[What the task requires]
Copy word for word, please, the lines of the entries below running from the one containing "refine ⟨⟨fun e" to the one containing "false hty hsb).trans hd)", both ends included.

[Stored data entries]
[Start of Attachment]
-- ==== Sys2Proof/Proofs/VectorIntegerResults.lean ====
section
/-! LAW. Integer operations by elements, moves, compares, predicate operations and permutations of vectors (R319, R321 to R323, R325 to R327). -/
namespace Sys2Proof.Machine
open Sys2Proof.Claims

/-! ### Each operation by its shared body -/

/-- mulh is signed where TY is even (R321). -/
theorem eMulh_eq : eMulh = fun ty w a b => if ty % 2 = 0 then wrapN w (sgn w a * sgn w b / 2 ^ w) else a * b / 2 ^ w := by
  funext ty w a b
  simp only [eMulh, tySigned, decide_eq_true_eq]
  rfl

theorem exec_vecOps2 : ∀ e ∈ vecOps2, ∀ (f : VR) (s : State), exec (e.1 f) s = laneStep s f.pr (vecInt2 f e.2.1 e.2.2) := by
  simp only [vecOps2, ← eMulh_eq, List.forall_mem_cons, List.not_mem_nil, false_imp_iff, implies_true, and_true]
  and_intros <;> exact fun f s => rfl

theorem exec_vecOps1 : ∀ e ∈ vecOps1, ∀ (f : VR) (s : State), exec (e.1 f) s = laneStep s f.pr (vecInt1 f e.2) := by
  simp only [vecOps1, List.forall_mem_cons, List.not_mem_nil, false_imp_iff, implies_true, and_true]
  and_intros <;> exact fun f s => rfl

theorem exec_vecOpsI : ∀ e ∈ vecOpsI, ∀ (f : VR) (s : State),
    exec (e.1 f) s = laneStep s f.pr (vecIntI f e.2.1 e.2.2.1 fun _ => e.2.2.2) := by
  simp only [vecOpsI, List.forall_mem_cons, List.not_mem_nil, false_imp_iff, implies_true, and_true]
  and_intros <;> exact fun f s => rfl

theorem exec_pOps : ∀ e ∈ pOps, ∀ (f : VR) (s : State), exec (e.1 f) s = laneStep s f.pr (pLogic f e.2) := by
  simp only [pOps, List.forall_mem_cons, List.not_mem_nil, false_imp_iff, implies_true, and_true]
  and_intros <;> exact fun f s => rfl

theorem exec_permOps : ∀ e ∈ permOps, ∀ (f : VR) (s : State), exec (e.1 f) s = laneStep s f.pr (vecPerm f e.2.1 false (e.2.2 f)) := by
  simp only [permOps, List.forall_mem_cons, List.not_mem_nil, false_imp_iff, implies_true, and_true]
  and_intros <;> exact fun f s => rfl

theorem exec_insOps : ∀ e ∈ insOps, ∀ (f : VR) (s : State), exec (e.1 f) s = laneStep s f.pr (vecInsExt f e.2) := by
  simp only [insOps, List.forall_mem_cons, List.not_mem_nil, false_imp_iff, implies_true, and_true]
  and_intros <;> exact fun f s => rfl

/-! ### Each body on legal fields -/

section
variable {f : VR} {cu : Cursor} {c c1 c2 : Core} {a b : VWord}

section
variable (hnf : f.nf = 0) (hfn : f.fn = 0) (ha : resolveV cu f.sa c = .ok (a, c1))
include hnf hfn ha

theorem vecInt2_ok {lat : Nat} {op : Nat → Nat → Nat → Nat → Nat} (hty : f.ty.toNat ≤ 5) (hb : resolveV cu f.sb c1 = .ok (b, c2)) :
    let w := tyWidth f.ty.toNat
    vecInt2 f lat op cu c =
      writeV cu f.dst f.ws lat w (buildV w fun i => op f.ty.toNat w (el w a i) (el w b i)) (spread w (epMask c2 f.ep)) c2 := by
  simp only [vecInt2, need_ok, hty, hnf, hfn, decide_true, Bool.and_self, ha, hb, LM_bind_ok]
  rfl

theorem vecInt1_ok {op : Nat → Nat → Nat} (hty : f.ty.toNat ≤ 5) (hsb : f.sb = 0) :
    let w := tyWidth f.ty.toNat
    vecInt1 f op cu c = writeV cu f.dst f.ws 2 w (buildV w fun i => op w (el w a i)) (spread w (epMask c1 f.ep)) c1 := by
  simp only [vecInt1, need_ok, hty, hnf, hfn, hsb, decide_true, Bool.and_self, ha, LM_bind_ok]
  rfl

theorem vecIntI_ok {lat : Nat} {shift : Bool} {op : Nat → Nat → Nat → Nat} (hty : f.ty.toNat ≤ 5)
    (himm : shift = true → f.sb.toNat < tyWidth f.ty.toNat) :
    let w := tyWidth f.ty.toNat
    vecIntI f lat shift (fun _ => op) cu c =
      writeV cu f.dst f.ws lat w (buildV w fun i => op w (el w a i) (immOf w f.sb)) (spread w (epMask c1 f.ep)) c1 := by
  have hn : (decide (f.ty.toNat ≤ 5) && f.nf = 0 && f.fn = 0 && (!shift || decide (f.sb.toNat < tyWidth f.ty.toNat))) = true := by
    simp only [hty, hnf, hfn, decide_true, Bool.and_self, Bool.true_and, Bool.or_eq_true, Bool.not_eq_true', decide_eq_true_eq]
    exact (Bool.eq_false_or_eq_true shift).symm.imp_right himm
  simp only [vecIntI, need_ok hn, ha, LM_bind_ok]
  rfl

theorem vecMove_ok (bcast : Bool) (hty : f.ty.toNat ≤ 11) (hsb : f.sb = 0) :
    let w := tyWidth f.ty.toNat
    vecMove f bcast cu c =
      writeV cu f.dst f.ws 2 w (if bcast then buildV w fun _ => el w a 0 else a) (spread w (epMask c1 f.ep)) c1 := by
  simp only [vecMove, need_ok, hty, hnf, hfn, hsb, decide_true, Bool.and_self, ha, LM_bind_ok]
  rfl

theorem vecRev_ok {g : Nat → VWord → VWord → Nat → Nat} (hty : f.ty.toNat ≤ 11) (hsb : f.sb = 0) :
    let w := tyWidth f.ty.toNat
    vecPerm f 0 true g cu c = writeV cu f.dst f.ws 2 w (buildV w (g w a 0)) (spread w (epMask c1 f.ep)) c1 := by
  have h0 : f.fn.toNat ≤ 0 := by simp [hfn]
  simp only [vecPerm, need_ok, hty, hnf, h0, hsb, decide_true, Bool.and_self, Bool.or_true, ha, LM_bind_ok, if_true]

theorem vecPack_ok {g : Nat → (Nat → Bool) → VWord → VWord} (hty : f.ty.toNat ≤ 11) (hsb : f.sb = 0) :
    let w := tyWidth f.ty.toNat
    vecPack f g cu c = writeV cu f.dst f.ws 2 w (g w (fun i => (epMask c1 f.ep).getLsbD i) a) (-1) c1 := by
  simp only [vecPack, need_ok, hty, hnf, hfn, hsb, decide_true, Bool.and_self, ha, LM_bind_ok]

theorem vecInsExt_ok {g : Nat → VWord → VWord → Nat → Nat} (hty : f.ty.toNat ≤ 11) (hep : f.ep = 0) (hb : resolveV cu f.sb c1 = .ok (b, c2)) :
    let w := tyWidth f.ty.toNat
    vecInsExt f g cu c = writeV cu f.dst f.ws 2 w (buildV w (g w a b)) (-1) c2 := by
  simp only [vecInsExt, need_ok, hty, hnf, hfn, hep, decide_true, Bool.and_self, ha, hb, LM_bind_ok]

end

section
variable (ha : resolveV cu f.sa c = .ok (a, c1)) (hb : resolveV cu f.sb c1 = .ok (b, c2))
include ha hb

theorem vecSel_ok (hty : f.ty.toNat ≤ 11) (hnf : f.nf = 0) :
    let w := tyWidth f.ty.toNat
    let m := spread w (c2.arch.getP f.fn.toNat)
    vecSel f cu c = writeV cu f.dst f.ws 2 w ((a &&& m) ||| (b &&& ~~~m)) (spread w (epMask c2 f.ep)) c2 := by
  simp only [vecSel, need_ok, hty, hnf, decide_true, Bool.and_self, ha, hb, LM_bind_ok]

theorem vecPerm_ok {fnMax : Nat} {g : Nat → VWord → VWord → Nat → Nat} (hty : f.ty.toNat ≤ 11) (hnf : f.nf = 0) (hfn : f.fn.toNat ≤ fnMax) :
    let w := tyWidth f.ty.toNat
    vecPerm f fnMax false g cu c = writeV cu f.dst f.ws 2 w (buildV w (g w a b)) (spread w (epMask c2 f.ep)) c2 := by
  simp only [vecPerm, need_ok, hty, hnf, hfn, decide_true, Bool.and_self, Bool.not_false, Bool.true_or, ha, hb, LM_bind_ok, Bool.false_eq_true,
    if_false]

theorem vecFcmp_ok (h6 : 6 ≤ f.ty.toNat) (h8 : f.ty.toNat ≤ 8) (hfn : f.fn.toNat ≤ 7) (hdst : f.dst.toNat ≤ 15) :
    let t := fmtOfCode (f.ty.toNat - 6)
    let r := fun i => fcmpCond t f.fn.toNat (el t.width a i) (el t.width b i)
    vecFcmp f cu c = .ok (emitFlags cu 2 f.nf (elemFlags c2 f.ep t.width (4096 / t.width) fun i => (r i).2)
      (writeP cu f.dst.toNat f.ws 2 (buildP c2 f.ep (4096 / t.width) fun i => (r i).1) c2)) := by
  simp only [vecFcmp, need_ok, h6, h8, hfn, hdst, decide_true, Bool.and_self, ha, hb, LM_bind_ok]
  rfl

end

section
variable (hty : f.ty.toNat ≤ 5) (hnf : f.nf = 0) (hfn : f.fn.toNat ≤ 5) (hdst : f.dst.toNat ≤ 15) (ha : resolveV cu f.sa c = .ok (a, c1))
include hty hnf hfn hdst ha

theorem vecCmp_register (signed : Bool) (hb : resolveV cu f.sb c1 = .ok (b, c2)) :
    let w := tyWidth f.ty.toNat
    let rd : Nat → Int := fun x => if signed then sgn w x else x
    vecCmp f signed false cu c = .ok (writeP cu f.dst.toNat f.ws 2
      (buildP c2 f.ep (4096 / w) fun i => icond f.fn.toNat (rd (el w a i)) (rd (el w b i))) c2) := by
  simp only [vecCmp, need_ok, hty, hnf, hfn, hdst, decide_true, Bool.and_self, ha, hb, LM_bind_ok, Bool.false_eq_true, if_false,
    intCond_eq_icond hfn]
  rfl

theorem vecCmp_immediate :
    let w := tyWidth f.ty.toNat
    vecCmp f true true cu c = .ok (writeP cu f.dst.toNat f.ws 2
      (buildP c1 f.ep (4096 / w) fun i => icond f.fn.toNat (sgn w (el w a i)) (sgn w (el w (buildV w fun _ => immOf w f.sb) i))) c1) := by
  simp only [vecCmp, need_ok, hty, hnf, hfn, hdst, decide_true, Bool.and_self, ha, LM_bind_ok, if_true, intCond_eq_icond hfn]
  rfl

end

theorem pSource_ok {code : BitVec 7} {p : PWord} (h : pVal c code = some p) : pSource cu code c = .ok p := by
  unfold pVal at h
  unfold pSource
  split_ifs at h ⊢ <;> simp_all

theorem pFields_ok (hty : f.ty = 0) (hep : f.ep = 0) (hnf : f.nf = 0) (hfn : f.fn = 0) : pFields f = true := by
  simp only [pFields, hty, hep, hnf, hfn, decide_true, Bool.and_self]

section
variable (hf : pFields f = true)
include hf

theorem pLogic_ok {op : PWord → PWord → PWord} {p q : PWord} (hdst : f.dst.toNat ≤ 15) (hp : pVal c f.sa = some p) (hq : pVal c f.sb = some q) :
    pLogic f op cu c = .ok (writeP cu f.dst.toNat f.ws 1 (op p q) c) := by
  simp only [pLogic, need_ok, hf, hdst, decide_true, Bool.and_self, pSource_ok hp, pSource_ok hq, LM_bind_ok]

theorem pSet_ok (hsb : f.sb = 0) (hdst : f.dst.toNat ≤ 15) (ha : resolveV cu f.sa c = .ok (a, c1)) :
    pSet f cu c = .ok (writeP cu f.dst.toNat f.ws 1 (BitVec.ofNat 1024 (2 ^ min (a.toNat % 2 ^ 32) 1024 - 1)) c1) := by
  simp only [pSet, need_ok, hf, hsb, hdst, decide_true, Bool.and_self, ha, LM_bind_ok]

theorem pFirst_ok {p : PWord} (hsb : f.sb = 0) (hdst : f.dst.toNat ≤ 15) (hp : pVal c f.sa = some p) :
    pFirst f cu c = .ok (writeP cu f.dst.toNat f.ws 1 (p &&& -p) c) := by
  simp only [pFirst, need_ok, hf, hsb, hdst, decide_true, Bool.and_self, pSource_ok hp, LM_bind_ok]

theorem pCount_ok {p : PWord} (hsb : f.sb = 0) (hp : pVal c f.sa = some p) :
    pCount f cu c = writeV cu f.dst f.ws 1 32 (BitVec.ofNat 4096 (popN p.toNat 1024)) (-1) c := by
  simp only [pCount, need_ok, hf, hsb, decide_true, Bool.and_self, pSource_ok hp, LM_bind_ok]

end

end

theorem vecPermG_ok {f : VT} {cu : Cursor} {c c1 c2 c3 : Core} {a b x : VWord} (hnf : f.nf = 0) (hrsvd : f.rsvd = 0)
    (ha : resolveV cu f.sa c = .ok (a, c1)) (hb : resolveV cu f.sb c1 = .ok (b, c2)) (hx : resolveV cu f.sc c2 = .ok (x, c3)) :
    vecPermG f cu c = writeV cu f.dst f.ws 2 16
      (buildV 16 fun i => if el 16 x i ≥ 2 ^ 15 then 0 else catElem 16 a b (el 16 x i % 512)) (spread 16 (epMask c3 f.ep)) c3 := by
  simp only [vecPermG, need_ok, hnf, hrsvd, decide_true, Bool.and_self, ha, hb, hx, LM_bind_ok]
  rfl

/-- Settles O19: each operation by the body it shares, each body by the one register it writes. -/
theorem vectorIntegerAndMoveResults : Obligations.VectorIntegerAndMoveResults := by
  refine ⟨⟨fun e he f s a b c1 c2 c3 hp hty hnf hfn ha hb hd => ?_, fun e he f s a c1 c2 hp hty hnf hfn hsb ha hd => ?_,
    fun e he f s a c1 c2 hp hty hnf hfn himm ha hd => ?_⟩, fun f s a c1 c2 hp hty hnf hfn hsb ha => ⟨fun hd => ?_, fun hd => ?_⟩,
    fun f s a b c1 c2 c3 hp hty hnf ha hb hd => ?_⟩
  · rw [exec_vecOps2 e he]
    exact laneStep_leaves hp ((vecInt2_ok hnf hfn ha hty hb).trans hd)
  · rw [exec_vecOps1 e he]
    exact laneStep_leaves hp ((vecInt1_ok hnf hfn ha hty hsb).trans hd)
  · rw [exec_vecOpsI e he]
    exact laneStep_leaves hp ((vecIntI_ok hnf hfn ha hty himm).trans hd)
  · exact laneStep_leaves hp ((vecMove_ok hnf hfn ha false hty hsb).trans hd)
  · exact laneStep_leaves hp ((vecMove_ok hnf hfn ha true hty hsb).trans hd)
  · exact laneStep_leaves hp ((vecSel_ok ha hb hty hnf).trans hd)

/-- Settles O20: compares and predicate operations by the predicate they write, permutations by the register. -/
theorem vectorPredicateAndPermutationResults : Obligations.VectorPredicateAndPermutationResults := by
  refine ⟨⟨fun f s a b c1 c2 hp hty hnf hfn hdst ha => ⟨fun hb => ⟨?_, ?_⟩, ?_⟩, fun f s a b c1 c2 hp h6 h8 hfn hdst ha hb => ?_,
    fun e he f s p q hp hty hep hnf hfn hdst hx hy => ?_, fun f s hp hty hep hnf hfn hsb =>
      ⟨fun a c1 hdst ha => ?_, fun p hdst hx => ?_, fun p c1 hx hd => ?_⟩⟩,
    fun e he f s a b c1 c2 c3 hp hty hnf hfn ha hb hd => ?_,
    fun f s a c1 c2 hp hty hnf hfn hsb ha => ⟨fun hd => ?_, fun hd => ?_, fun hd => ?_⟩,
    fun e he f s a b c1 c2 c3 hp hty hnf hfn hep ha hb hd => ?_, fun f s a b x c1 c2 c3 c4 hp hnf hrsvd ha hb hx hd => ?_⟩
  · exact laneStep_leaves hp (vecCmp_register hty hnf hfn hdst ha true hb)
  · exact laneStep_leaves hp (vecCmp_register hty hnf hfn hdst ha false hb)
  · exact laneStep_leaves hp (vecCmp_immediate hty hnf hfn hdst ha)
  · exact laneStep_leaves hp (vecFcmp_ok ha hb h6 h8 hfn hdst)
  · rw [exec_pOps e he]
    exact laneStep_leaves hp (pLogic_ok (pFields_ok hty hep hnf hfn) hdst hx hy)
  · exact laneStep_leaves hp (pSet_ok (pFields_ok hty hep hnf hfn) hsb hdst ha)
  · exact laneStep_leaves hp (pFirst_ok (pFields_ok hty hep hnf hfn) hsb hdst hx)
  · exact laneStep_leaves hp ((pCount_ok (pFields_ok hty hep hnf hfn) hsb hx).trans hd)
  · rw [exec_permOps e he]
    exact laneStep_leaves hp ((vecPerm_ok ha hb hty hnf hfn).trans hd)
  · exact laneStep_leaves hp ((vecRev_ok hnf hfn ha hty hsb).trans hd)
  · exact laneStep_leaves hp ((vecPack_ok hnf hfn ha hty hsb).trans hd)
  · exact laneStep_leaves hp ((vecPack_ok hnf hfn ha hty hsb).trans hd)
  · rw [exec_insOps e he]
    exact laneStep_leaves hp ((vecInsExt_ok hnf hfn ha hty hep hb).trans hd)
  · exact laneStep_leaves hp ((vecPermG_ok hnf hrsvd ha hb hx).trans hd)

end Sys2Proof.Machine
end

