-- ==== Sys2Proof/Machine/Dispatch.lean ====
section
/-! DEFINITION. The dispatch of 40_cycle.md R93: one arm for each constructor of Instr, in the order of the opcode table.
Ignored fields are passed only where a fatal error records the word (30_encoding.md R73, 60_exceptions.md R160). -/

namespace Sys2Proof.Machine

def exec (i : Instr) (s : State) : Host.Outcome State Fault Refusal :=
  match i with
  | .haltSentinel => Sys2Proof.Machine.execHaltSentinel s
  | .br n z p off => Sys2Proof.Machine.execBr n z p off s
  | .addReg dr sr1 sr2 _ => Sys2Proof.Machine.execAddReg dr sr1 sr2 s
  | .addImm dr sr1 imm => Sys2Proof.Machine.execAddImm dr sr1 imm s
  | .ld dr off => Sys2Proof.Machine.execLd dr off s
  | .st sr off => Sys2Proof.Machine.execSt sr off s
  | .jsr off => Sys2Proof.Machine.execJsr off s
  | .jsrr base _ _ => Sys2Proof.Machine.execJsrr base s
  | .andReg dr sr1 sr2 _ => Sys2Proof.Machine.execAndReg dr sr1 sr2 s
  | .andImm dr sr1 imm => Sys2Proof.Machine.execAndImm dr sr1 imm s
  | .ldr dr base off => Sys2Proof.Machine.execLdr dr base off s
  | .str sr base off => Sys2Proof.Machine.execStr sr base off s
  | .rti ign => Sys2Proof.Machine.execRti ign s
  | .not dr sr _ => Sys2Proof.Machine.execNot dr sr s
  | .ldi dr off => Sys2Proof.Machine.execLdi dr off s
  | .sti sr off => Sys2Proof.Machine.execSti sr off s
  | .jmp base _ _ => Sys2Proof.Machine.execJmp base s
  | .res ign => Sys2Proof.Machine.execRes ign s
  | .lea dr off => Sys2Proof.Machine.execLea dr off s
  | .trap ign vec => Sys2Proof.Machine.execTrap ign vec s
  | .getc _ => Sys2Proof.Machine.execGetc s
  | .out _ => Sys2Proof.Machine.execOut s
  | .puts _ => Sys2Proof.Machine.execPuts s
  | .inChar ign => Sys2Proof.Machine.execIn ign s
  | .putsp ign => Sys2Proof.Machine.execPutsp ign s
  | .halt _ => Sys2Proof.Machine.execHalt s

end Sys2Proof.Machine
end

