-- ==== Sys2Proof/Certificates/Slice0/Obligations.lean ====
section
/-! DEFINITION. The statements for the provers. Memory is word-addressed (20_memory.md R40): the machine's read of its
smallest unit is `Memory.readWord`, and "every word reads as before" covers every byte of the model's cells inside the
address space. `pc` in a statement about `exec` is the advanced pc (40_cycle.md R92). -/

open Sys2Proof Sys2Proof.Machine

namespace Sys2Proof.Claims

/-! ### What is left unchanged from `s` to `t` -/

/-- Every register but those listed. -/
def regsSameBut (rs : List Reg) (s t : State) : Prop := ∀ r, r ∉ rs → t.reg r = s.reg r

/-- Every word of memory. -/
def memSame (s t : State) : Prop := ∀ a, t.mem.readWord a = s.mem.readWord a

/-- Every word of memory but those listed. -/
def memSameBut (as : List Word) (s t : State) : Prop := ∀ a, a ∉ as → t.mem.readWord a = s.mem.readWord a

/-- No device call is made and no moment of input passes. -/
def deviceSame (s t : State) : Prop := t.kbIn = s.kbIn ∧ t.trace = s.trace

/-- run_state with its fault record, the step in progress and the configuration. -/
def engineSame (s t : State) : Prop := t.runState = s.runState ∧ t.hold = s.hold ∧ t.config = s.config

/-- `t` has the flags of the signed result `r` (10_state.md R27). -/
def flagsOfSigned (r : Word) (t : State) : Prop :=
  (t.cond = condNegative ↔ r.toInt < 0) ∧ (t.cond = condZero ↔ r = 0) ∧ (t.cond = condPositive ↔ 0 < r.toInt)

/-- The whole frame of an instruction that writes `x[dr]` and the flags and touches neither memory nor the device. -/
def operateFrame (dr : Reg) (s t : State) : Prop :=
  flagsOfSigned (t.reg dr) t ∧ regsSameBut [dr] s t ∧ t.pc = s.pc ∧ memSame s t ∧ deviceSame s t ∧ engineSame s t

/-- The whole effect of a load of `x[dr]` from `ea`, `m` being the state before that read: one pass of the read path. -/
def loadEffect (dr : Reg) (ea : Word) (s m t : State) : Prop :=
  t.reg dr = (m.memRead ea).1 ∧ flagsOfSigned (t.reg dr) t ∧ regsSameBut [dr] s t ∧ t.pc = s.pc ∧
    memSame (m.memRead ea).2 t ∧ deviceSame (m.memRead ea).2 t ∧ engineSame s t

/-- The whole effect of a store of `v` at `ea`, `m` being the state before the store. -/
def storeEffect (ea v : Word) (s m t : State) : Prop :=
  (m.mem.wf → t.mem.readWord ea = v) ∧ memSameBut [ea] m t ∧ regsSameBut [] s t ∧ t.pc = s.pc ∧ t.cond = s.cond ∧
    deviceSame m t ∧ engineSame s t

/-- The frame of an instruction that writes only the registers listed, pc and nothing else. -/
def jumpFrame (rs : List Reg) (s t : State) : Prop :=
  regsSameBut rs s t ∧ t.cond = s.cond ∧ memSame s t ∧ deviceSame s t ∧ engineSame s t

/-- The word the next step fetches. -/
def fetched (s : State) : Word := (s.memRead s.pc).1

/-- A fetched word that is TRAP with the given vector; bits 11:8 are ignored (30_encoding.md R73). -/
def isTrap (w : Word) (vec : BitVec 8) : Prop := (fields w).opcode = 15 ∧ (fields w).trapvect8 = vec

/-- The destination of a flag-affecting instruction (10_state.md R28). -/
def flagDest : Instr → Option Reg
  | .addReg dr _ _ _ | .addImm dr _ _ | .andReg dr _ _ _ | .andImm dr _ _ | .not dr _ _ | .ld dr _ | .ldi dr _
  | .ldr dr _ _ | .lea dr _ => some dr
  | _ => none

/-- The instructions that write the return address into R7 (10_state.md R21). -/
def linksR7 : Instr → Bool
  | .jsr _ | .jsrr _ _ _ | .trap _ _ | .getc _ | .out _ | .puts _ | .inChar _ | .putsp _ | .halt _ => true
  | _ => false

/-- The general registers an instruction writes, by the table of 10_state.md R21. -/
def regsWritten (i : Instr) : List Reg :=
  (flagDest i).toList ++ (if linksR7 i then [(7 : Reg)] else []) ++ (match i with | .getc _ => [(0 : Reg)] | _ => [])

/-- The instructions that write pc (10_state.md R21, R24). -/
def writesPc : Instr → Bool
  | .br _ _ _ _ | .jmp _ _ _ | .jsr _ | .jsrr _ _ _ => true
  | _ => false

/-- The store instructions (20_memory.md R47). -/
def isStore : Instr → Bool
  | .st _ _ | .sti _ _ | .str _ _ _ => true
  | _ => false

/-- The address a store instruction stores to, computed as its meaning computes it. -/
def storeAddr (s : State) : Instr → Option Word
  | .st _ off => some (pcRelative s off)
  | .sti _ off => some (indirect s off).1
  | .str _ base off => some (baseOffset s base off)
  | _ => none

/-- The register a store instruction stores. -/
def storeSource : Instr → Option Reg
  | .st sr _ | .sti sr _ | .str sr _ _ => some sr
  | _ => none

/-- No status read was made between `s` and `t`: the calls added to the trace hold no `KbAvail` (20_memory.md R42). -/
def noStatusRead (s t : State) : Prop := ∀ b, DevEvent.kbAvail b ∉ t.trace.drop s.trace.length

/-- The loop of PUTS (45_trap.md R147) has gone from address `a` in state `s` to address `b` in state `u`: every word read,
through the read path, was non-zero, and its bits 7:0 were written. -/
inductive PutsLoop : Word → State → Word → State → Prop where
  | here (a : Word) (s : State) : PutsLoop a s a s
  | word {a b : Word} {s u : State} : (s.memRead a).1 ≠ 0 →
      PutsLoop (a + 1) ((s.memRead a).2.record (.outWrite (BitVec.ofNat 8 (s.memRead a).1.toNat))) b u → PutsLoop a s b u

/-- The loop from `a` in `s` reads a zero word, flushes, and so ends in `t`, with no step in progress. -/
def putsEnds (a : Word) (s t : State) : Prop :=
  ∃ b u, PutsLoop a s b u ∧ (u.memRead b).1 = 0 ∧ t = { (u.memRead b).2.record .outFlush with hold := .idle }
[End of Attachment]
[Reply]
  refine ⟨⟨fun e he f s a b c1 c2 c3 hp hty hnf hfn ha hb hd => ?_, fun e he f s a c1 c2 hp hty hnf hfn hsb ha hd => ?_,
    fun e he f s a c1 c2 hp hty hnf hfn himm ha hd => ?_⟩, fun f s a c1 c2 hp hty hnf hfn hsb ha => ⟨fun hd => ?_, fun hd => ?_⟩,
    fun f s a b c1 c2 c3 hp hty hnf ha hb hd => ?_⟩
  · rw [exec_vecOps2 e he]
    exact laneStep_leaves hp ((vecInt2_ok hnf hfn ha hty hb).trans hd)
  · rw [exec_vecOps1 e he]
    exact laneStep_leaves hp ((vecInt1_ok hnf hfn ha hty hsb).trans hd)
  · rw [exec_vecOpsI e he]
    exact laneStep_leaves hp ((vecIntI_ok hnf hfn ha hty himm).trans hd)
  · exact laneStep_leaves hp ((vecMove_ok hnf hfn ha false hty hsb).trans hd)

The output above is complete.